Artificial intelligence has arrived in medicine, whether we are ready or not. Medical students and residents are already experimenting with AI tools, and patients are beginning to ask about them and their use in the clinical setting. For faculty, this raises urgent questions: How do we prepare the next generation of physicians to work alongside this technology? How do we teach our learners to think critically, reason ethically, and not outsource their judgment to algorithms?

This fall, Abbotsford-Mission is launching a two-part Faculty Development online series “Dawn Patrol: Artificial Intelligence”, designed to help educators navigate these questions with confidence. Each session focuses on practical teaching strategies, case examples, and hands-on discussion about how to guide learners through this new frontier.
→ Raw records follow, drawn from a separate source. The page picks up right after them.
-- ==== Sys2Proof/Machine/Ops.lean ====
section
/-! DEFINITION. The operations every unit uses: journal staging (R516, R527), notifications (R383), events (R322), safing
and draining (R64, Table 2.16), device state (R519, R520) and raising a fault source (R499-R508). -/
namespace Sys2Proof.Machine

/-! Abort codes (Table 14.11). -/
def aNoObject := 0x0101
def aNoAccess := 0x0102
def aRole := 0x0103
def aType := 0x0104
def aLength := 0x0105
def aRange := 0x0106
def aState := 0x0107
def aTime := 0x0108
def aDepend := 0x0109
def aDivergent := 0x010A
def aLocked := 0x0201
def aLockUnknown := 0x0202
def aLeaseExpired := 0x0203
def aLockLimit := 0x0204
def aStageLimit := 0x0205
def aLockSplit := 0x0206
def aMultiNode := 0x0207
def aBadOp := 0x0301
def aBadBody := 0x0302
def aSeqStale := 0x0303
def aSesUnknown := 0x0304
def aNoSlot := 0x0305
def aNotHead := 0x0306
def aBlockOrder := 0x0307
def aSubLimit := 0x0308
def aNodeAbsent := 0x0401

/-- An effect of a write: an abort, with nothing changed, or the device after it. -/
abbrev Eff := Except Abort Dev
def refuse (code : Nat) (detail : Nat := 0) : Eff := .error ⟨code, detail⟩
/-- The answer of a command that is a write (Table 14.5): the body is empty, or the abort. -/
def Dev.answer (d : Dev) (e : Eff) : Dev :=
  match e with
  | .ok d' => { d' with jdp := { d'.jdp with resp := {} } }
  | .error a => { d with jdp := { d.jdp with resp := { code := a.code, detail := a.detail } } }

/-- Present time (TIME64). -/
def Dev.now (d : Dev) : Int := d.stamp d.clk
/-- This node's number, 0 outside a ring (R361, R389). -/
def Dev.node (d : Dev) : Nat := if d.nat O.hlNode = 0xFF then 0 else d.nat O.hlNode

/-- A producer issues an event at the next CLK_PER cycle, with its stamp (R322, R324). (DESIGN CHOICE, log 66) -/
def Dev.event (d : Dev) (p : Nat) (stamp : Int) : Dev := { d with erm := { d.erm with due := d.erm.due ++ [(p, stamp)] } }

/-! Journal staging. -/

/-- A record of format 10 (Table 21.2). -/
def jrecord (kind ref chan aux : Nat) (time : Int) (body : Bytes) : Bytes :=
  let r := leBytes 2 ref ++ leBytes 1 chan ++ leBytes 1 (0x80 + kind) ++ leBytes 4 aux ++ leInt 8 time ++ padTo 44 body
  r ++ leBytes 4 (crc32c r)

/-- General slots in use: fault records take the 64 reserved slots first (R516). -/
def generalUsed (l : List JRec) : Nat := l.length - min 64 (l.countP (·.flt))
def stagingRoom (l : List JRec) (flt : Bool) : Bool :=
  decide (generalUsed l < 960) || (flt && decide (l.countP (·.flt) < 64))

/-- A record enters the RAM ring; the oldest is overwritten when the ring holds 4,096 (R517). -/
def ringPush (r : JRec) (d : Dev) : Dev :=
  let j := d.jrn
  if j.ring.length < 4096 then
    let d := { d with jrn := { j with ring := j.ring ++ [r] } }
    d.setN O.fcrRingUsed d.jrn.ring.length
  else
    let lost := j.ring.head?.map (·.seq) |>.getD 0
    let run := match j.gapRun with | none => (lost, lost) | some (a, _) => (a, lost)
    let d := { d with jrn := { j with ring := j.ring.drop 1 ++ [r], gapRun := some run } }
    ((d.bump O.fcrRingOverwritten).bump O.jrnLost).flag O.fcrFlags 4

/-- With the flash writer unavailable, staging drains to the ring (R517). -/
def drainToRing (d : Dev) : Dev :=
  if d.jrn.unavailable then
    let d := d.jrn.staging.foldl (fun x r => ringPush r x) d
    { d with jrn := { d.jrn with staging := [] } }
  else d

/-- A record enters staging and takes its sequence (R527, R535); 0 when no slot is free. (DEDUCED, log 83) -/
def Dev.stage (d : Dev) (r : Bytes) (flt : Bool) : Nat × Dev :=
  if stagingRoom d.jrn.staging flt then
    let s := d.nat O.jrnSeqNext
    let j := d.jrn
    let j := { j with staging := j.staging ++ [⟨s, r, flt⟩], reserved := if j.reserved ≤ s then s + 65536 else j.reserved }
    (s, drainToRing ({ d with jrn := j }.setN O.jrnSeqNext (s + 1)))
  else if flt then (0, d.bump O.fcrRecordsLost)
  else (0, d.bump O.jrnLost)

/-- A STATION record (Table 21.4). (DEDUCED, log 83) -/
def Dev.station (d : Dev) (code subject : Nat) (body : Bytes) : Dev :=
  (d.stage (jrecord 4 code 0xFF subject d.now body) false).2

/-! Notifications. -/

/-- Table 14.9. -/
def notifHead (kind node : Nat) (time : Int) : Bytes := leBytes 1 kind ++ leBytes 1 node ++ [0, 0] ++ leInt 8 time

/-- R383: a notification enters the queue of a slot, or is discarded with a count; the flag says whether it entered. -/
def Dev.queueNotif (d : Dev) (slot kind node jseq : Nat) (tail : Bytes) : Dev × Bool :=
  let s := d.ses slot
  if s.queue.length < 1024 then
    let n := dseqNext (d.nat O.jdpSesDseq slot)
    let x : Notif := ⟨slot, n, kind, notifHead kind node d.now ++ tail, jseq, d.up⟩
    let d := d.setSes slot { s with queue := s.queue ++ [x] }
    let d := { d with jdp := { d.jdp with retained := lastN 65536 (d.jdp.retained ++ [x]) } }
    (d.setN O.jdpSesDseq n slot, true)
  else ((d.setSes slot { s with loss := true }).bump O.jdpSesDropped slot, false)

def Dev.sesOpen (d : Dev) (slot : Nat) : Bool := d.nat O.jdpSesState slot != 0

/-- A member of a ring that is not its head: its notifications go to the head (R389). -/
def Dev.ringMember (d : Dev) : Bool :=
  !d.hl.head && (d.nat O.hlState == 3 || d.nat O.hlState == 4) && d.nat O.hlNode != 0xFF

/-- A notification or a result waits for credit; 256 may wait, and one more is discarded with a count (R450). -/
def Dev.await (d : Dev) (x : Await) : Dev :=
  if d.hl.awaiting.length < 256 then { d with hl := { d.hl with awaiting := d.hl.awaiting ++ [x] } }
  else if x.result then { d with hl := { d.hl with droppedRes := d.hl.droppedRes + 1 } }.bump O.hlResDropped
  else { d with hl := { d.hl with dropped := d.hl.dropped + 1 } }.bump O.hlResDropped

/-- Head sessions whose subscriptions of this node `p` accepts, as a mask. -/
def Dev.subMask (d : Dev) (p : Sub → Bool) : Nat := forUpto 16 (fun k m => if (d.ses k).subs.any p then setBit m k else m) 0

/-- A notification to every session with a subscription that `p` accepts. -/
def Dev.notify (d : Dev) (p : Sub → Bool) (kind node jseq : Nat) (tail : Bytes) : Dev :=
  if d.ringMember then
    let m := d.subMask p
    if m = 0 then d else d.await ⟨false, m, notifHead kind node d.now ++ tail⟩
  else forUpto 16 (fun k x => if x.sesOpen k && (x.ses k).subs.any p then (x.queueNotif k kind node jseq tail).1 else x) d

/-- A STATION notification (kind 5). -/
def Dev.notifyStation (d : Dev) (code detail : Nat) : Dev :=
  d.notify (fun s => s.kind == 4 && s.node == d.node) 5 d.node 0 (leBytes 2 code ++ [0, 0] ++ leBytes 4 detail)

/-! Channels and lanes: what safing, losing and draining do (R64, R91, Tables 2.16 and 3.5). -/

/-- The channel returns to Disabled (Table 3.5, last row): iterations stop. (DEDUCED, log 55; DEDUCED, log 60) -/
def Dev.toDisabled (d : Dev) (n : Nat) : Dev :=
  let d := d.onChan n fun c => { c with ramp := false, reattach := none, trigPend := false, narm := false, ndir := false, rngHeld := [] }
  (((d.setN O.chForceLoopState 0 n).setN O.chEnable 0 n).setN O.chSsActive 0 n).setN O.chRngNbr 0 n

/-- A disabled slot's words: DAC code 0, MODE = 10, everything off (R111). (DEDUCED, log 51) -/
def disconnected (o : SlotOut) : SlotOut := { irng := o.irng, vrng := o.vrng }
Session 1: Teaching with AI

Friday, September 19, 2025
0700-0800

Description:
This foundations/introductory session explores how generative AI is already entering the medical learning environment. Faculty will learn how residents and students are using AI, consider the risks and opportunities, and practice ways to guide learners in applying AI responsibly while maintaining clinical reasoning and professional judgment.

Learning Objectives:

  • Identify common ways learners are engaging with AI in medical education and clinical reasoning.
  • Practice strategies to help learners use AI as a tool while avoiding overreliance, misinformation, and bias.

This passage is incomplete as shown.